Friday, 14 October 2022

The Search Infrastructure team’s goal is to provide a low-friction, self-service platform that simplifies and accelerates the end-to-end journey of creating and iterating on a search experience.

We power real-time search for Tweets, Users, Direct Messages and more! As a platform team, operating at Twitter scale, it is crucial to offer a high level of stability and performance to our customers. To accomplish this, for a portion of our use cases, we use Open Distro for Elasticsearch. This blog will explain the work we have done, in addition to what Elasticsearch provides, to make sure our product teams at Twitter can scale quickly and efficiently for our customers. To improve the search experience at Twitter, we added a proxy to Elasticsearch, and created an Ingestion Service and Backfill Service.

Elasticsearch at Twitter

Elasticsearch is a search engine based on the Lucene library. It is a popular open source tool widely used in industry and is known for its distributed nature, speed, scalability, and simple REST APIs.

The Search Infrastructure team builds infrastructure to host search as a service. Since we are such a central infrastructure team, we need to maintain a high level of stability and performance for our customers. Our team exposes all Elasticsearch APIs because they are powerful, flexible, and well-documented. We then provide plugins and tooling to ensure compliance and easy integration with Twitter services.

Introducing a proxy to Elasticsearch

The problem: Instability from a connectivity bottleneck

Before we added the proxy, our customers interacted directly with Elasticsearch for everything. This included querying and indexing, request monitoring, and metrics collection. A custom plugin handled extra Twitter privacy and security rules and exported additional metrics such as overall success rate and latency.

Under normal workloads, interacting directly with Elasticsearch typically was not an issue, but at Twitter-scale this quickly proved to be a bottleneck. This design made it easy to bring down a cluster with excessive traffic (ingestion traffic being the most demanding traffic in our case).

It was clear that we needed a solution to stabilize Elasticsearch in a way that was transparent to our customers – a way to flexibly route and throttle requests, while providing security and visibility of the cluster.

The solution: A proxy

To improve the connectivity to and observability of Elasticsearch clusters, we introduced a reverse proxy to Elasticsearch. The proxy separates read and write traffic from our clients. It is a simple HTTP service which adds an extra layer between our customers and their Elasticsearch clusters. The proxy handles all client authentication and acts as a front end to the Ingestion Service, which handles write traffic.

This design creates one entry point for all requests.

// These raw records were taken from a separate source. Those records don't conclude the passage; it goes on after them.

/-- A copy writes blocks: the last one completes it (R151); blocks of an eviction that a failed channel loses are recorded
(R157). -/
def State.copyWrite (s : State) (id : Nat) (c : Copy) (x : Extent) (bs : List Nat) (q : Position) : State :=
  let items := bs.flatMap (s.copyItems x c)
  let lost := if c.toNear then [] else bs.filter fun b => (c.writes x b).any s.locFailed
  let poison := (bs.filter fun b => c.held.any fun h => h.1 == b && h.2.2.2.any fun b => b).length
  let s := (s.commitItems items (s.time.pick, q.pos)).leaveClear c.ext (items.map (·.loc))
  let s := if c.toNear then s else s.dropUnits fun l => items.any fun i => i.loc == l
  let s := lost.foldl (fun s b => s.damageBlock c.ext (256 * c.page + b) true true) s
  let wr := c.wr + bs.length
  s.modTier fun t => { t with copies := Table.modify t.copies id fun c => { c with
    wr := wr, held := c.held.filter fun h => wr ≤ h.1, poison := c.poison + poison
    done := 256 ≤ wr, donePick := s.time.pick } }

/-- A copy has read all that it needs for a block. -/
def State.copyGot (s : State) (x : Extent) (c : Copy) (got : List RItem) (b : Nat) : Bool :=
  (s.copyNeeds x c b got).all fun l => (gotUnit got l).isSome

/-- A copy reads units, which complete blocks up to the first one that needs its redundancy too; units of blocks that it has
not completed are kept. -/
def State.copyRead (s : State) (id : Nat) (c : Copy) (x : Extent) (bs : List Nat) (ls : List Loc) (errs : List CellError) :
    State :=
  let (s, new) := (s.flipCells ls errs).readUnits ls
  let got := c.part ++ new
  let full := bs.takeWhile (s.copyGot x c got)
  let held := full.map fun b =>
    let (bytes, marks) := s.copied x c b got
    (b, s.time.pick, bytes, marks)
  let next := c.next + full.length
  let open_ := (List.range (bs.length + 1 - full.length)).map (next + ·)
  s.modTier fun t => { t with copies := Table.modify t.copies id fun c => { c with
    next := next, held := c.held ++ held
    part := got.filter fun i => open_.any fun b => (s.copyNeeds x c b got).contains i.loc } }

/-! ### Fills (R133 to R135) -/

/-- A block that a write has taken and not committed is left to the write. -/
def State.writing (s : State) (e b : Nat) : Bool :=
  s.reqs.any fun kv => kv.2.ext == e && kv.2.block == b && kv.2.open_ && kv.2.planned

/-- Blocks of the page that a fill has still to write, ascending (R133 step 3). -/
def State.toFill (s : State) (f : Fill) : List Nat :=
  (List.range 256).filter fun b => !f.bits.toNat.testBit b && !s.writing f.ext (256 * f.page + b)

/-- The stored form of a zero block. -/
def State.zeroForm (s : State) (x : Extent) (blk : Nat) : List Byte :=
  s.seal x blk false (encodeBlock x.cls x.src x.budget none (zeros 256))

/-- Blocks whose near slot a fill writes in a position: ascending, while their codewords find free lanes. -/
def State.fillNear (s : State) (x : Extent) (f : Fill) (q : Position) (used : List Nat) : List Nat :=
  let slot := (x.page f.page).slot
  let todo := (s.toFill f).filter fun b => !f.done.contains (0, b)
  (todo.foldl (fun (acc : List Nat × List Loc × Bool) b =>
    let l := nearLoc x.cls x.budget slot b
    let free := acc.2.1.contains l || !(used ++ acc.2.1.map Loc.lane).contains l.lane
    if acc.2.2 || !posHolds q l || !free then (acc.1, acc.2.1, true)
    else (acc.1 ++ [b], if acc.2.1.contains l then acc.2.1 else acc.2.1 ++ [l], false)) ([], [], false)).1

/-- Bursts of the page that a fill has still to write to a copy: number in the page, unit, bytes. -/
def State.fillBursts (s : State) (x : Extent) (f : Fill) (copy : Nat) : List (Nat × Loc × List Byte) :=
  let owed := f.owed.flatMap fun o => o.data.map (·.1)
  (s.toFill f).flatMap fun b =>
    let form := s.zeroForm x (256 * f.page + b)
    (List.range x.bursts).filterMap fun i =>
      let n := x.bursts * b + i
      if f.done.contains (1 + copy, n) || owed.contains n then none
      else some (n, x.burstLoc copy (.primary f.page n), slice form (64 * i) 64)

/-- The first bursts that a position of a group carries: ascending, while their lanes are free. -/
def fitting (q : Position) (used : List Nat) (l : List (Nat × Loc × List Byte)) : List (Nat × Loc × List Byte) :=
  (l.foldl (fun (acc : List (Nat × Loc × List Byte) × List Nat × Bool) w =>
    if acc.2.2 || !posHolds q w.2.1 || acc.2.1.contains w.2.1.lane then (acc.1, acc.2.1, true)
    else (acc.1 ++ [w], acc.2.1 ++ [w.2.1.lane], false)) ([], used, false)).1

/-- Blocks of a fill of which every part has been written: near where the page is near, in every copy where it is far or
protected. -/
def Fill.settle (f : Fill) (x : Extent) : Fill :=
  let pg := x.page f.page
  let far := !pg.near || x.prot != .none
  let whole := (List.range 256).filter fun b => !f.bits.toNat.testBit b && (!pg.near || f.done.contains (0, b)) &&
    (!far || (List.range x.copies).all fun c => (List.range x.bursts).all fun i => f.done.contains (1 + c, x.bursts * b + i)) &&
    (pg.near || far)
  { f with
    bits := whole.foldl (fun a b => a ||| BitVec.ofNat 256 (2 ^ b)) f.bits
    done := f.done.filter fun d => !whole.contains (if d.1 = 0 then d.2 else d.2 / max 1 x.bursts) }

/-- A fill has written units of these parts of the page (R133 step 3): blocks that it has written whole leave the damaged table
(spec/16_ras.md R432). -/
def State.filled (s : State) (i : Nat) (f : Fill) (x : Extent) (parts : List (Nat × Nat)) (items : List WItem) (q : Position) :
    State :=
  let s := (s.useRanks (items.map (·.loc))).commitItems items (s.time.pick, q.pos)
  let s := s.leaveClear f.ext (items.map (·.loc))
  let g := ({ f with done := f.done ++ parts } : Fill).settle x
  let s := s.modTier fun t => { t with fills := Table.set t.fills i g }
  ((List.range 256).filter fun b => g.bits.toNat.testBit b && !f.bits.toNat.testBit b).foldl
    (fun s b => s.undamage f.ext (256 * f.page + b)) s

/-- Units of a stripe that a fill writes in part. -/
def FillStripe.locs (o : FillStripe) : List Loc := o.parity :: o.data.map (·.2.1)

/-- A fill goes on with a stripe that it writes in part (R150, R438): it reads the old bursts and the parity, and after the gap
writes those whose blocks no write has taken, with what they change in the parity. -/
def State.fillOwed (s : State) (i : Nat) (f : Fill) (x : Extent) (q : Position) (o : FillStripe) : State :=
  let keep := fun (f : Fill) (new : List FillStripe) => { f with owed := (f.owed.filter (· != o)) ++ new }
  match o.at_ with
  | none =>
    let (s, _) := (s.useRanks o.locs).readUnits (o.locs.filter fun l => !s.locFailed l)
    s.modTier fun t => { t with fills := Table.set t.fills i (keep f [{ o with at_ := some (false, s.time.pick, q.pos) }]) }
  | some _ =>
    let todo := s.toFill f
    let data := o.data.filter fun w => todo.contains (w.1 / max 1 x.bursts)
    let ws := data.map fun w => (BurstRef.primary f.page w.1, w.2.2)
    let items := (data.map fun w => { loc := w.2.1, off := 0, bytes := w.2.2, mark := [false] : WItem }) ++
      (if ws.isEmpty then [] else [s.parityItem x false o.parity ws])
    s.filled i (keep f []) x (data.map fun w => (1, w.1)) (items.filter fun it => !s.locFailed it.loc) q

/-- The stripe row that a fill of a PARITY page writes next in a position: a stripe with all its five bursts is written with its
parity at once, any other is owed (R150). -/
def State.fillRow (s : State) (i : Nat) (f : Fill) (x : Extent) (q : Position) (used : List Nat) : Option State :=
  match s.fillBursts x f 0 with
  | [] => none
  | w :: ws =>
    if !posHolds q w.2.1 then none
    else
      let row := (w :: ws).filter fun v => sameRow w.2.1 v.2.1
      let stripes := [0, 1].filterMap fun sub =>
        let data := row.filter fun v => (x.stripe (.primary f.page v.1)).2.2 == sub
        match data with
        | [] => none
        | v :: _ => let (g, l, sub) := x.stripe (.primary f.page v.1)
                    some ({ data := data, parity := stripeParity g l sub } : FillStripe)
      let full := stripes.filter fun o => o.data.length == 5
      let partly := stripes.filter fun o => o.data.length != 5
      let f := { f with owed := f.owed ++ partly }
      match full, partly with
      | [], o :: _ => if posFits q used o.locs then some (s.fillOwed i f x q o) else none
      | _, _ => if !posFits q used (full.flatMap FillStripe.locs) then none
        else
          let items := full.flatMap fun o =>
            (o.data.map fun v => { loc := v.2.1, off := 0, bytes := v.2.2, mark := [false] : WItem }) ++
              [s.parityItem x false o.parity (o.data.map fun v => (BurstRef.primary f.page v.1, v.2.2))]
          some (s.filled i f x (full.flatMap fun o => o.data.map fun v => (1, v.1)) (items.filter fun it => !s.locFailed it.loc) q)

/-- What a fill does in a position, if it can use it: its near slots, or its far bursts in each copy, or stripes (R133, R150). -/
def State.fillServe (s : State) (i : Nat) (f : Fill) (x : Extent) (q : Position) (used : List Nat) : Option State :=
  let pg := x.page f.page
  match q.tier with
  | .near =>
    if !pg.near then none
    else match s.fillNear x f q used with
      | [] => none
      | bs => some (s.filled i f x (bs.map fun b => (0, b))
          (bs.map fun b => nearItem x pg.slot (256 * f.page + b) (s.zeroForm x (256 * f.page + b)) none) q)
  | .far =>
    if pg.near && x.prot == .none then none
    else if x.prot = .parity then
      let at_ := (false, s.time.pick, q.pos)
      match f.owed.find? fun o => posFits q used o.locs && gapOk o.at_ at_ with
      | some o => some (s.fillOwed i f x q o)
      | none => s.fillRow i f x q used
    else
      (List.range x.copies).findSome? fun c =>
        match fitting q used (s.fillBursts x f c) with
        | [] => none
        | ws => some (s.filled i f x (ws.map fun w => (1 + c, w.1))
            ((ws.map fun w => { loc := w.2.1, off := 0, bytes := w.2.2, mark := [false] : WItem }).filter
              fun it => !s.locFailed it.loc) q)

/-! ### Migration positions (R152) -/

/-- What the earliest-started copy or fill does in a position. -/
inductive MigWork where
  | read (id : Nat) (c : Copy) (x : Extent) (bs : List Nat) (ls : List Loc)
  | write (id : Nat) (c : Copy) (x : Extent) (bs : List Nat)
  | fill (i : Nat) (f : Fill) (x : Extent)
  | idle
deriving DecidableEq, Repr

/-- The work of a position. -/
def State.migWork (s : State) (q : Position) (used : List Nat) : MigWork :=
  s.inFlight.foldl (fun acc it =>
    match acc with
    | .idle =>
      if it.2 then
        match Table.get? s.tier.copies it.1 with
        | some c => match s.ext? c.ext with
          | some x => match s.copyWork c q used with
            | (_, _, w :: ws) => .write it.1 c x (w :: ws)
            | (b :: bs, ls, []) => .read it.1 c x (b :: bs) ls
            | ([], l :: ls, []) => .read it.1 c x [] (l :: ls)
            | ([], [], []) => .idle
          | none => .idle
        | none => .idle
      else
        match s.tier.fills.find? fun kv => kv.2.order == it.1 with
        | some (i, f) => match s.ext? f.ext with
          | some x => if (s.fillServe i f x q used).isSome then .fill i f x else .idle
          | none => .idle
        | none => .idle
    | a => a) .idle

/-- ZFILL_STEP (R133): the position belongs to a fill. -/
def execZfillStep (q : Position) (s : State) : Out :=
  .next <|
    match s.positionOf q ownMigration with
    | none => s
    | some used =>
      if !s.backgroundOn then s
      else match s.migWork q used with
        | .fill i f x => match s.fillServe i f x q used with
          | some t => ((t.endFill f.ext f.page).useLanes q (allLanes q)).pump.pinsDone
          | none => s
        | _ => s

/-- PAGE_COPY_STEP (R150, R151): the position belongs to a copy. -/
def execPageCopyStep (q : Position) (errs : List CellError) (s : State) : Out :=
  .next <|
    match s.positionOf q ownMigration with
    | none => s
    | some used =>
      if !s.backgroundOn then s
      else match s.migWork q used with
        | .read id c x bs ls => ((s.copyRead id c x bs ls errs).useRanks ls).useLanes q (allLanes q)
        | .write id c x bs => ((s.copyWrite id c x bs q).useRanks (bs.flatMap (c.writes x))).useLanes q (allLanes q)
        | _ => s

It also provides additional metrics and supports flexible routing and throttling. This makes it easier for our customers to build solutions with out-of-the-box features. By adding this service in front of Elasticsearch, we can collect better metrics for request types, success rate, read and write requests, cluster health, and more.

Introducing the Ingestion Service

The problem: Instability from large traffic spikes

Twitter’s goal to serve the public conversation faces unique challenges at scale – one such being the type of traffic Twitter (and subsequently a Search Infrastructure service) receives. The public conversation can change quickly and bring lots of user search requests with it. This means we often face large spikes in traffic to our services.

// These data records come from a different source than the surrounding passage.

-- ==== Sys2Proof/Machine/Access.lean ====
section
/-! DEFINITION. Apertures, leases, pins and migration policy (spec/03_pool_extents.md R77 to R90,
spec/05_tiering.md R138 and R143 to R145, spec/15_mailboxes.md R412 to R414). -/

namespace Sys2Proof.Machine

/-! ### Aperture entries (R77, R79) -/

/-- A LINK register without its reserved bits. -/
def aptLink (v : Nat) : W64 := BitVec.ofNat 64 (bits v 51 21 * 2 ^ 21)

/-- A MAP register without its reserved bits. -/
def aptMap (v : Nat) : W64 := BitVec.ofNat 64 (bits v 63 61 * 2 ^ 61 + bits v 55 0)

/-- Granules of an extent's generation array. -/
def Extent.genGranules (x : Extent) : Nat := ceilDiv (x.pageCount * 4) (2 ^ 21)

/-- Rules 1, 2, 3 and 5 of R79 for one entry. -/
def State.aptOk (s : State) (a : Apt) : Bool :=
  !a.en ||
    match s.ext? a.ext with
    | none => false
    | some x => if a.gen then !a.wrEn && a.off + a.size ≤ x.genGranules else a.off + a.size ≤ x.granules

/-- Two enabled entries overlap in link space (rule 4). -/
def aptsMeet (a b : Apt) : Bool :=
  a.en && b.en && a.base < b.base + b.size * 2 ^ 21 && b.base < a.base + a.size * 2 ^ 21

/-- Rule 4 between the entries of a list of indices and every other entry of a set. -/
def aptsApart (t : Table Apt) (idx : List Nat) : Bool :=
  idx.all fun i => match Table.get? t i with
    | some a => t.all fun b => b.1 == i || !aptsMeet a b.2
    | none => true

/-! ### APT_STAGE (R79, R82) -/

/-- The items of an APT_STAGE request: index and entry. -/
def State.aptItems (s : State) (m : Mbx) : List (Nat × Apt) :=
  (List.range (s.rq m 1 1)).map fun i =>
    (s.rq m (8 + 24 * i) 1, ({ link := aptLink (s.rq m (16 + 24 * i) 8), map := aptMap (s.rq m (24 + 24 * i) 8) } : Apt))

/-- Another mailbox holds the port's staged set. -/
def State.aptBusy (s : State) (m : Mbx) (p : Nat) : Bool :=
  match (s.port p).reserve with
  | some r => r != m
  | none => false

/-- Run an aperture command on a port that exists. -/
def State.aptCtl (s : State) (m : Mbx) (own : Nat → State → State) : State :=
  let p := s.rq m 0 1
  if 5 < p then s.fail m mBadArg
  else if !s.hasPort p then s.fail m mNotPresent
  else own p s

/-- Keep a port's sets in the store. -/
def State.storeApts (s : State) (p : Nat) : State :=
  s.modNor fun n => { n with apts := Table.set n.apts p ((s.port p).active, (s.port p).staged) }

/-- APT_STAGE. -/
def execAptStage (m : Mbx) (s : State) : Out :=
  .next <| s.runCommand m 0x0030 (!s.flag m 0) fun s => s.aptCtl m fun p s =>
    let items := s.aptItems m
    let idx := items.map (·.1)
    let set := items.foldl (fun t it => Table.set t it.1 it.2) (s.port p).staged
    if items.isEmpty || 64 < items.length || idx.any (fun i => 63 < i) || idx.eraseDups.length != idx.length then s.fail m mBadArg
    else if !(items.all fun it => s.aptOk it.2) || !aptsApart set idx then s.fail m mBadArg
    else if s.aptBusy m p then s.fail m mBusy
    else ((s.modPort p fun q => { q with staged := set, reserve := some m }).storeApts p).complete m mOk []

/-- APT_STAGE with DISCARD: the active set over the staged one; the reservation ends. -/
def execAptStageDiscard (m : Mbx) (s : State) : Out :=
  .next <| s.runCommand m 0x0030 (s.flag m 0) fun s => s.aptCtl m fun p s =>
    if s.rq m 1 1 ≠ 0 then s.fail m mBadArg
    else if s.aptBusy m p then s.fail m mBusy
    else ((s.modPort p fun q => { q with staged := q.active, reserve := none }).storeApts p).complete m mOk []

/-! ### APT_COMMIT (R82) -/

/-- APT_COMMIT up to its switch. -/
def execAptCommit (m : Mbx) (s : State) : Out :=
  .next <| s.runCommand m 0x0031 true fun s => s.aptCtl m fun p s =>
    let set := (s.port p).staged
    if !(set.all fun it => s.aptOk it.2) || !aptsApart set (set.map (·.1)) then s.fail m mBadArg
    else if s.aptBusy m p then s.fail m mBusy
    else (s.modPort p fun q => { q with reserve := some m, switchDue := true, switchQ := none }).await m (.aptCommit p)
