-- ==== Sys2Proof/Machine/Drafts.lean ====
section
/-! DEFINITION. The draft commands (spec/08_drafts.md R213, R240 to R246, spec/15_mailboxes.md R415). -/

namespace Sys2Proof.Machine

/-- The own checks of a draft command begin with NOT_PRESENT, then the context (R404, R403). -/
def State.draftCtx (s : State) (m : Mbx) : Nat ⊕ Nat :=
  if s.hasLoom then s.commandCtx m (s.rq m 0 1) else .inr mNotPresent

/-- A handle that names no draft of the context: DENIED through a port, BAD_ARG elsewhere (R403). -/
def noDraft (m : Mbx) : Nat := match m with | .port _ => mDenied | _ => mBadArg

/-- The draft of a context under a handle. -/
def State.draftOf? (s : State) (c h : Nat) : Option Draft := (s.draft? h).filter fun d => d.ctx == c

/-- Complete a DRAFT_LOAD that fails. -/
def State.loadFail (s : State) (m : Mbx) (f : LoadFail) : State := s.complete m f.status (loadBody 0 f)

/-- Whether a block of the container's range cannot be read (R213): it reads POISON, TORN or DIVERGENT. -/
def State.containerBytes (s : State) (e off len : Nat) : State × Option (List Byte) :=
  let torn := (List.range ((off + len + 255) / 256 - off / 256)).any fun i => s.tornBlock e (off / 256 + i)
  let (s, bs) := s.bytesNow e off len
  (s, if torn || bs.any Option.isNone then none else some (bs.map fun b => b.getD 0))

/-- Load a draft that has passed every check (R240): its handle and its ranges. -/
def State.loadDraft (s : State) (d : Draft) : State × Nat :=
  let h := (Table.free s.loom.drafts 256).getD 0
  let d := { d with stores := (s.storeRanges d).getD [], streamed := s.streamedOf d
                    pushPorts := (d.pushList.map (·.1)).eraseDups }
  (s.modLoom fun l => { l with drafts := Table.set l.drafts h d }, h)

/-- DRAFT_LOAD. DESIGN CHOICE: a container in a BOUND extent of the context completes DENIED, for which R213 has no row (log
entry 29). -/
def execDraftLoad (m : Mbx) (s : State) : Out :=
  .next <| s.runCommand m 0x0060 (!s.flag m 0) fun s =>
    match s.draftCtx m with
    | .inr st => s.loadFail m { status := st, check := if st = mNotPresent then 1 else 0 }
    | .inl c =>
      let addr := s.rq m 8 8
      let len := s.rq m 0x10 8
      match s.extentAt addr with
      | none => s.loadFail m { status := mBadArg, check := 2 }
      | some (e, x, off) =>
        if len = 0 ∨ x.granules * 2 ^ 21 < off + len then s.loadFail m { status := mBadArg, check := 2 }
        else if x.st != .granted || x.ending || x.owner != c || x.bound then s.loadFail m { status := mDenied, check := 2 }
        else if x.cls != .plain then s.loadFail m { status := mBadArg, check := 2 }
        else
          match s.containerBytes e off len with
          | (s, none) => s.loadFail m { status := mBadArg, check := 2 }
          | (s, some img) =>
            if !headerOk img len then s.loadFail m { status := mBadArg, check := 3 }
            else if !sectionsOk img len then s.loadFail m { status := mBadArg, check := 4 }
            else
              let d := draftOf img c
              match s.loadChecks d with
              | some f => s.loadFail m f
              | none =>
                let (s, h) := s.loadDraft d
                s.complete m mOk (loadBody h { status := mOk, check := 0 })

/-- DRAFT_LOAD with UNLOAD. -/
def execDraftUnload (m : Mbx) (s : State) : Out :=
  .next <| s.runCommand m 0x0060 (s.flag m 0) fun s =>
    match s.draftCtx m with
    | .inr st => s.loadFail m { status := st, check := if st = mNotPresent then 1 else 0 }
    | .inl c =>
      let h := s.rq m 1 1
      match s.draftOf? c h with
      | none => s.loadFail m { status := noDraft m, check := 0 }
      | some d =>
        if d.st = .pending ∨ d.st = .running then s.loadFail m { status := mState, check := 0 }
        else
          (s.modLoom fun l => { l with drafts := Table.erase l.drafts h }).complete m mOk
            (loadBody h { status := mOk, check := 0 })

/-- A BEAT_CONFIG or a TIEUP_SET that DRAFT_START refuses is pending (R244). -/
def State.planPending (s : State) : Bool := s.time.pendingCfg.isSome || s.tie.shadow.isSome

/-- The status of R244 that refuses a start. -/
def State.startRefusalOf (s : State) (c : Nat) (d : Draft) (start : W64) : Option Nat :=
  if s.loom.drafts.any fun kv => kv.2.ctx == c && (kv.2.st == .pending || kv.2.st == .running) then some mState
  else if !s.beatValid || s.planPending then some mState
  else if !s.rota.contains c then some mState
  else if start != 0 && !fourAhead start s.time.beat then some mBadArg
  else (s.startChecks d).map (·.status)

/-- DRAFT_START up to PENDING; it completes at the boundary of the first issue beat. -/
def execDraftStart (m : Mbx) (s : State) : Out :=
  .next <| s.runCommand m 0x0061 true fun s =>
    match s.draftCtx m with
    | .inr st => s.fail m st
    | .inl c =>
      let h := s.rq m 1 1
      let start := BitVec.ofNat 64 (s.rq m 8 8)
      match s.draftOf? c h with
      | none => s.fail m mBadArg
      | some d =>
        match s.startRefusalOf c d start with
        | some st => s.fail m st
        | none =>
          (s.modDraft h fun d => { d with
            st := .pending, cause := .none, starter := some m, startMin := if start = 0 then s.time.beat + 4 else start
            pos := {}, issued := 0, ovrBeat := 0, ovrCause := 0, flags := List.replicate 16 0
            streamed := s.streamedOf d }).await m (.draftStart h)

/-- DRAFT_STOP (R245, R246). -/
def execDraftStop (m : Mbx) (s : State) : Out :=
  .next <| s.runCommand m 0x0062 true fun s =>
    match s.draftCtx m with
    | .inr st => s.fail m st
    | .inl c =>
      let h := s.rq m 1 1
      match s.draftOf? c h with
      | none => s.fail m (noDraft m)
      | some d =>
        match d.st with
        | .pending => (s.cancelStart h).complete m mOk (toLe 1 (DraftSt.code .loaded) ++ zeros 7)
        | .running =>
          (s.modDraft h fun d => { d with stopDue := some (d.stopDue.getD .stop) }).await m (.draftStop h)
        | st => s.complete m mOk (toLe 1 st.code ++ zeros 7)

/-- Body of DRAFT_QUERY. -/
def Draft.queryBody (d : Draft) : List Byte :=
  toLe 1 d.st.code ++ toLe 1 d.cause.code ++ toLe 2 d.bayMask.toNat ++ zeros 4 ++ toLe 8 d.cid.toNat ++
    toLe 8 d.startBeat.toNat ++ toLe 8 d.issued ++ toLe 8 d.ovrBeat.toNat ++ toLe 1 d.ovrCause ++ zeros 7 ++
    (List.range 16).flatMap (fun b => toLe 1 (d.flags.getD b 0).toNat) ++ toLe 8 d.energy

/-- DRAFT_QUERY. -/
def execDraftQuery (m : Mbx) (s : State) : Out :=
  .next <| s.runCommand m 0x0063 true fun s =>
    match s.draftCtx m with
    | .inr st => s.fail m st
    | .inl c =>
      match s.draftOf? c (s.rq m 1 1) with
      | none => s.fail m (noDraft m)
      | some d => s.complete m mOk d.queryBody

end Sys2Proof.Machine
end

When traffic spikes, the standard Elasticsearch ingestion pipeline cannot keep up with Twitter’s scale. By default, the common safety mechanisms for traffic spikes (queuing, retrying, and back-off) are left to the client to implement and set up. The pipeline does not have auto-throttling or degradation mechanisms. So, when a spike happened, we noticed that Elasticsearch struggled to handle a heavy ingestion load. This led to increased indexing and query latency. In the worst cases, traffic spikes caused total index/cluster loss as all resources were consumed trying to keep up with the increased load.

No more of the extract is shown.